In its first quarterly performance report to the Asian Development Bank (ADB), the Ministry of Finance highlighted the progress made in the utilization of funds for the “Building Resilience with Active Country-cyclical Expenditures” (BRACE) program, which received $1.5 billion. The report stated that 41.5% of the budget allocated for social protection was utilized in the quarter ending on December 31, 2022.
The report further revealed that current expenditures increased by 30%, reaching Rs6.061 trillion in July-December FY23, compared to Rs4.676 trillion in the same period of the previous year. A significant part of this increase was due to higher mark-up payments, which rose by 77% due to increased servicing on domestic and foreign debt caused by higher interest rates. The Public Sector Development Programme (federal and provincial) experienced a modest growth of 4.5% during the first half of the current fiscal year.
Total expenditures also witnessed a growth of 19.8% to Rs6.382 trillion in July-December FY23, compared to Rs5.328 trillion in the same period of the previous year. Total revenue, during the first half of FY23, increased by 18.8% to reach Rs4.699 trillion, with non-tax collection contributing to a 26.4% increase, while tax collection grew by 17%.
The report emphasized that the government is taking measures to support the business and agriculture sectors in order to generate employment, protect against job losses, and ensure food security. However, it also acknowledged the persistence of several challenges that continue to impact the national economy.
The first challenge listed is high fuel prices, worsened by steep exchange rate depreciation. Not only do high fuel prices directly reduce petroleum product consumption, but they also affect sectors such as electricity production, industrial demand, goods transportation, mining, construction, and others.
The second challenge is the impact of the Russian-Ukraine war on the economy of Pakistan, particularly on edible oil prices. Edible oil has a significant impact on GDP and household consumption, with a greater effect observed among poor households. As Pakistan heavily relies on imported palm oil, any upward shock in prices can lead to a deterioration in the diet quality of children.
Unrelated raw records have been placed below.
-- ==== Sys2Proof/Machine/Dispatch.lean ====
section
/-! DEFINITION. `execute d` of the command loop (spec 40_state_commands R100): one arm for each command. -/

namespace Sys2Proof.Machine

def exec (i : Instr) (s : State) : Host.Outcome State Fault Refusal :=
  match i with
  | .init => Sys2Proof.Machine.execInit s
  | .wr r v => Sys2Proof.Machine.execWr r v s
  | .rd r => Sys2Proof.Machine.execRd r s
  | .update len => Sys2Proof.Machine.execUpdate len s

end Sys2Proof.Machine
end

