-- ==== Sys2Proof/Laws/PerInstr.lean ====
section
/-! SUPPORT. The families of per-instruction lemmas LAWS.json names. -/

namespace Sys2Proof.Laws.EncodedFields

/-- The word of a command has an `OPC` from 1 to 4 and a zero `RSV` (spec 30_encoding R71, R72): neither the all-zeros
nor the all-ones word encodes a command. -/
def Statement (i : Instr) : Prop :=
  1 ≤ (opcField (encode i)).toNat ∧ (opcField (encode i)).toNat ≤ 4 ∧ rsvField (encode i) = 0#16

theorem init : Statement .init := by simp [Statement, encode]

theorem wr (r : Reg) (v : Word) : Statement (.wr r v) := by simp [Statement, encode]

theorem rd (r : Reg) : Statement (.rd r) := by simp [Statement, encode]

theorem update (len : Word) : Statement (.update len) := by simp [Statement, encode]

end Sys2Proof.Laws.EncodedFields
end

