-- ==== Sys2Proof/Tests/Slice0.lean ====
section
/-! SUPPORT. The model's own tests. Expected values come from spec/95_test_vectors.md (the section is named at each
test), the words from 30_encoding R75 to R80. The witness theorems show that the hypotheses of each statement can be
met. -/

namespace Sys2Proof.Tests

open Sys2Proof.Machine

/-! ## Small states -/

/-- The running state `(s1, s2)` with empty channels. -/
def idle (s1 s2 : Word) : State :=
  { s1 := s1, s2 := s2, f := false, cause := 0#2, progress := none, cmd := [], data := [], rsp := [] }

/-- The running state `(s1, s2)` with one word and some beats in the channels. -/
def loaded (s1 s2 : Word) (w : CmdWord) (d : List Beat) : State := { idle s1 s2 with cmd := [w], data := d }

/-- The faulted state of 95 section 5: `(295, 589)`, `SR = 3`, one word waiting. -/
def broken (w : CmdWord) : State := { loaded 295 589 w [] with f := true, cause := 1#2 }

/-- A long UPDATE of 17 bytes that waits for its second beat. -/
def waiting : State := { idle 1 0 with progress := some (.update { a := 137, b := 832, n := 17, p := 16 }) }

/-- The state an outcome holds, for tests. -/
def after (o : Host.Outcome State Fault Refusal) : Option State :=
  match o with
  | .next s => some s
  | .fault _ => none
  | .refused _ => none

theorem next_of_after {o : Host.Outcome State Fault Refusal} {t : State} (h : after o = some t) : o = .next t := by
  cases o with
  | next s => exact congrArg _ (Option.some.inj h)
  | fault _ => cases h
  | refused _ => cases h

theorem inv_of_idle {s : State} (hf : s.f = false ↔ s.cause = 0#2) (hp : s.progress = none) : s.inv :=
  ⟨hf, fun g hg => by rw [hp] at hg; cases hg⟩

/-! ## WellFormed: each check refuses -/

theorem test_wr_sum_is_ill_formed : (Instr.wr .sum 1).wf = false := by decide

theorem test_wr_sr_is_ill_formed : (Instr.wr .sr 1).wf = false := by decide

theorem test_wr_storage_is_well_formed : (Instr.wr .s1 1).wf = true ∧ (Instr.wr .s2 1).wf = true := by decide

/-! ## Decoding (95 section 2.1) -/

theorem test_decode_init : decode 0x0100000000000000#64 = .command .init := by decide

theorem test_decode_wr_s1 : decode 0x0200000000000001#64 = .command (.wr .s1 1) := by decide

theorem test_decode_wr_s2 : decode 0x02010000FFFFFFFF#64 = .command (.wr .s2 0xFFFFFFFF#32) := by decide

theorem test_decode_rd :
    decode 0x0300000000000000#64 = .command (.rd .s1) ∧ decode 0x0301000000000000#64 = .command (.rd .s2) ∧
    decode 0x0302000000000000#64 = .command (.rd .sum) ∧ decode 0x0303000000000000#64 = .command (.rd .sr) := by
  decide

theorem test_decode_update :
    decode 0x0400000000000000#64 = .command (.update 0) ∧
    decode 0x04000000FFFFFFFF#64 = .command (.update 4294967295#32) := by decide

theorem test_decode_illegal_opcode :
    decode 0#64 = .illegal .illegalOpcode ∧ decode 0xFFFFFFFFFFFFFFFF#64 = .illegal .illegalOpcode ∧
    decode 0x0500000000000000#64 = .illegal .illegalOpcode ∧
    decode 0x0905000100000000#64 = .illegal .illegalOpcode := by decide

theorem test_decode_illegal_register :
    decode 0x0202000000000001#64 = .illegal .illegalRegister ∧
    decode 0x0203000000000000#64 = .illegal .illegalRegister ∧
    decode 0x0205000100000000#64 = .illegal .illegalRegister ∧
    decode 0x0304000000000000#64 = .illegal .illegalRegister ∧
    decode 0x03FF0000FFFFFFFF#64 = .illegal .illegalRegister := by decide

theorem test_decode_reserved :
    decode 0x0100000100000000#64 = .illegal .reservedNotZero ∧
    decode 0x0101000000000000#64 = .illegal .reservedNotZero ∧
    decode 0x0100000000000001#64 = .illegal .reservedNotZero ∧
    decode 0x0300000000000001#64 = .illegal .reservedNotZero ∧
    decode 0x0302000100000000#64 = .illegal .reservedNotZero ∧
    decode 0x0200000100000005#64 = .illegal .reservedNotZero ∧
    decode 0x0401000000000003#64 = .illegal .reservedNotZero ∧
    decode 0x0400800000000003#64 = .illegal .reservedNotZero := by decide

theorem test_decode_table_word :
    decodeTableWord 64 0x0201000000000005 = some (.wr .s2 5) ∧ decodeTableWord 64 0x0500000000000000 = none := by
  decide

/-! ## One step of each command (95 sections 1, 2.2, 3, 4, 5) -/

theorem test_init_ignores_the_state :
    (after (step (loaded 4294967295#32 70000#32 0x0100000000000000#64 []))).map (fun t => (t.s1, t.s2)) =
      some (1#32, 0#32) := by decide

theorem test_wr_accepts_an_out_of_range_value :
    (after (step (loaded 1 0 0x020000000000FFF1#64 []))).map (fun t => (t.s1, t.s2)) = some (65521#32, 0#32) := by
  decide

theorem test_wr_s2_keeps_s1 :
    (after (step (loaded 405 0 0x02010000000003DA#64 []))).map (fun t => (t.s1, t.s2)) = some (405#32, 986#32) := by
  decide

theorem test_rd_sum_is_packed :
    (after (step (loaded 295 589 0x0302000000000000#64 []))).map (·.rsp) = some [0x024D0127#32] := by decide

theorem test_rd_sum_overlaps_out_of_range :
    (after (step (loaded 0x0006789A#32 0x00012345#32 0x0302000000000000#64 []))).map (·.rsp) =
      some [0x2347789A#32] := by decide

theorem test_update_abc_ignores_unused_lanes :
    (after (step (loaded 1 0 0x0400000000000003#64 [0xFFFFFFFFFFFFFFFFFFFFFFFFFF636261#128]))).map
      (fun t => (t.s1, t.s2, t.data)) = some (295#32, 589#32, []) := by decide

theorem test_update_long_with_tail :
    (after (step (loaded 1 0 0x040000000000002B#64
      [0x206E776F7262206B6369757120656854#128, 0x74207265766F2073706D756A20786F66#128,
       0x0000000000676F6420797A616C206568#128]))).map (fun t => (t.s1, t.s2)) = some (4058#32, 23516#32) := by decide

/-- 95 section 1, "abc" from the identity state: the start is valid, so `any_in_range` gives the same pair. -/
theorem test_any_in_range_from_a_valid_start :
    after (updateUnder .anyInRange 3 { idle 1 0 with data := [0x636261] }) = some (idle 295 589) := by decide

/-- 95 section 5: an illegal UPDATE word faults with cause 3 and leaves its beat. -/
theorem test_illegal_word_faults :
    (after (step (loaded 295 589 0x0401000000000003#64 [7]))).map (fun t => (t.s1, t.sr, t.data, t.cmd)) =
      some (295#32, 7#32, [7], []) := by decide

/-- The first step after reset runs the placed word. -/
theorem test_placed_word_runs_first :
    (after (step (State.reset.withFetchWord 64 0x0201000000000005))).map (fun t => (t.s1, t.s2, t.cmd)) =
      some (1#32, 5#32, []) := by decide

/-! ## The shared operations -/

/-- 95 section 3.1, `n = 5553`: beat 346 ends block 0 with the pair `(707241, 1961508800)`, reduced to
`(52031, 6623)`. The pair before that beat is worked back from these by the closed form of 41_update R125. -/
theorem test_block_end_reduces :
    takeBeat { a := 704817#32, b := 1950213504#32, n := 5553#32, p := 5536#32 } 0xCCC5BEB7B0A9A29B948D867F78716A63#128 =
      { a := 52031#32, b := 6623#32, n := 5553#32, p := 5552#32 } ∧
    group (704817#32, 1950213504#32) 0xCCC5BEB7B0A9A29B948D867F78716A63#128 = (707241#32, 1961508800#32) := by decide

/-- 95 section 1.3: the packed beat of "Wikipedia". -/
theorem test_packed_beat :
    packBeats [0x57, 0x69, 0x6B, 0x69, 0x70, 0x65, 0x64, 0x69, 0x61] =
      [0x000000000000006169646570696B6957#128] := by decide

/-- 95 section 4: from `(0xFFFFFF00, 0)` fifteen bytes of `0xFF` are saved by the reductions, sixteen wrap. -/
theorem test_out_of_range_depends_on_the_regime :
    updateRegimes 15 (0xFFFFFF00#32, 0#32) [0x00FFFFFFFFFFFFFFFFFFFFFFFFFFFFFF#128] =
      some ((3794#32, 30135#32), []) ∧
    updateRegimes 16 (0xFFFFFF00#32, 0#32) [0xFFFFFFFFFFFFFFFFFFFFFFFFFFFFFFFF#128] =
      some ((3824#32, 30584#32), []) := by decide

/-- 30_encoding R83: what the other pseudo-commands stand for. -/
theorem test_pseudo_commands :
    (Pseudo.ldst 405 986).words = [0x0200000000000195#64, 0x02010000000003DA#64] ∧
    Pseudo.rdst.words = [0x0300000000000000#64, 0x0301000000000000#64] ∧
    Pseudo.rdsum.words = [0x0302000000000000#64] := by decide

/-! ## Witnesses: the hypotheses of each statement are met together -/

theorem witness_DecodeOfEncode : ∃ i : Instr, i.wf = true := ⟨.wr .s2 0xFFFFFFFF#32, by decide⟩

theorem witness_LegalWord : ∃ w i, decode w = .command i := ⟨0x0303000000000000#64, .rd .sr, by decide⟩

theorem witness_StepRuns : ∃ (s : State) (w : CmdWord) (rest : List CmdWord) (i : Instr),
    s.progress = none ∧ s.f = false ∧ s.cmd = w :: rest ∧ decode w = .command i :=
  ⟨loaded 1 0 0x0400000000000000#64 [], 0x0400000000000000#64, [], .update 0, by decide⟩

theorem witness_IllegalWord : ∃ (s : State) (w : CmdWord) (rest : List CmdWord) (c : Cause),
    s.progress = none ∧ s.f = false ∧ s.cmd = w :: rest ∧ decode w = .illegal c :=
  ⟨loaded 1 0 0x0202000000000001#64 [], 0x0202000000000001#64, [], .illegalRegister, by decide⟩

theorem witness_FaultedReadSr : ∃ (s : State) (w : CmdWord) (rest : List CmdWord),
    s.inv ∧ s.progress = none ∧ s.f = true ∧ s.cmd = w :: rest ∧ decode w = .command (.rd .sr) ∧
    hasRoom Config.rspDepth s.rsp = true :=
  ⟨broken 0x0303000000000000#64, 0x0303000000000000#64, [], inv_of_idle (by decide) rfl, by decide⟩

theorem witness_FaultedDiscard : ∃ (s : State) (w : CmdWord) (rest : List CmdWord),
    s.inv ∧ s.progress = none ∧ s.f = true ∧ s.cmd = w :: rest ∧ decode w ≠ .command (.rd .sr) :=
  ⟨broken 0x0202000000000001#64, 0x0202000000000001#64, [], inv_of_idle (by decide) rfl, by decide⟩

/-- A state that steps to another: for the statements about `step s = .next t`. -/
theorem witness_Step : ∃ s t : State, s.inv ∧ step s = .next t ∧ t.f ≠ s.f :=
  ⟨loaded 295 589 0x0500000000000000#64 [], { broken 0 with cmd := [] }, inv_of_idle (by decide) rfl,
    next_of_after (by decide), by decide⟩

theorem witness_FaultIsSticky : ∃ (es : List Event) (s : State), s.inv ∧ s.f = true ∧ Event.reset ∉ es ∧ es ≠ [] :=
  ⟨[.core, .command 0x0302000000000000#64, .beat 7, .take], broken 0x0100000000000000#64,
    inv_of_idle (by decide) rfl, by decide⟩

theorem witness_WaitingForAWord : ∃ s : State, s.progress = none ∧ s.cmd = [] := ⟨State.reset, by decide⟩

theorem waiting_scratch_wf : UpdateScratch.wf { a := 137, b := 832, n := 17, p := 16 } :=
  ⟨by decide, by decide, by decide⟩

theorem witness_WaitingForABeat : ∃ (s : State) (u : UpdateScratch),
    s.progress = some (.update u) ∧ u.wf ∧ s.data = [] :=
  ⟨waiting, _, rfl, waiting_scratch_wf, rfl⟩

theorem witness_ChannelsInProgress : ∃ s t : State, step s = .next t ∧ s.progress ≠ none :=
  ⟨waiting, waiting, next_of_after (by decide), by decide⟩

theorem witness_PortsWithRoom : ∃ (depth : Option Nat) (s : State) (x : Word) (rest : List Word),
    hasRoom depth s.cmd = true ∧ hasRoom depth s.data = true ∧ s.rsp = x :: rest :=
  ⟨some 1, { idle 1 0 with rsp := [5] }, 5, [], by decide⟩

theorem witness_PortsWithoutRoom : ∃ (depth : Option Nat) (s : State),
    hasRoom depth s.cmd = false ∧ hasRoom depth s.data = false :=
  ⟨some 1, loaded 1 0 0x0100000000000000#64 [7], by decide⟩

theorem witness_ThreeWays : ∃ (s : State) (w : CmdWord) (rest : List CmdWord),
    s.f = true ∧ s.progress = none ∧ s.cmd = w :: rest ∧ decode w = .command .init :=
  ⟨broken 0x0100000000000000#64, 0x0100000000000000#64, [], by decide⟩

theorem witness_ThreeWaysUpdate : ∃ (s : State) (w : CmdWord) (rest : List CmdWord),
    s.f = true ∧ s.progress = none ∧ s.cmd = w :: rest ∧ decode w = .command (.update 0#32) :=
  ⟨broken 0x0400000000000000#64, 0x0400000000000000#64, [], by decide⟩

theorem witness_ValidState : ∃ s : State, s.valid := ⟨idle 65520#32 65520#32, by decide, by decide⟩

theorem witness_RunFromReset : ∃ (es : List Event) (t : State), runEvents es State.reset = .next t ∧ t.f = true :=
  ⟨[.command 0#64, .core], { State.reset with f := true, cause := 1#2 }, next_of_after (by decide), by decide⟩

theorem witness_RunFromInv : ∃ (es : List Event) (s t : State), s.inv ∧ runEvents es s = .next t ∧ es ≠ [] :=
  ⟨[.command 0#64, .core], State.reset, { State.reset with f := true, cause := 1#2 },
    inv_of_idle (by decide) rfl, next_of_after (by decide), by decide⟩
The third challenge is the ongoing issue of rising poverty. The report highlights that the Russian-Ukraine war crisis has had a serious impact on poverty rates, potentially pushing millions more people into poverty due to the devastation caused by the 2022 floods. Any expansion of the Benazir Income Support Programme or cash handouts can further strain the fiscal deficits.
Record inflation is another key challenge mentioned in the report, with food inflation being the highest in the history of Pakistan. The increase in prices of petroleum products, electricity, and gas, along with currency depreciation, negatively impact household consumption and lead to greater poverty, especially in rural areas.
Lastly, the report highlights the lingering effects of the 2022 floods, which have led to lower economic growth, increased poverty, food insecurity, and deteriorating diet quality, primarily in rural areas.
Overall, the Ministry of Finance recognizes the need to address these challenges in order to alleviate poverty, ensure food security, and improve the overall well-being of the Pakistani people.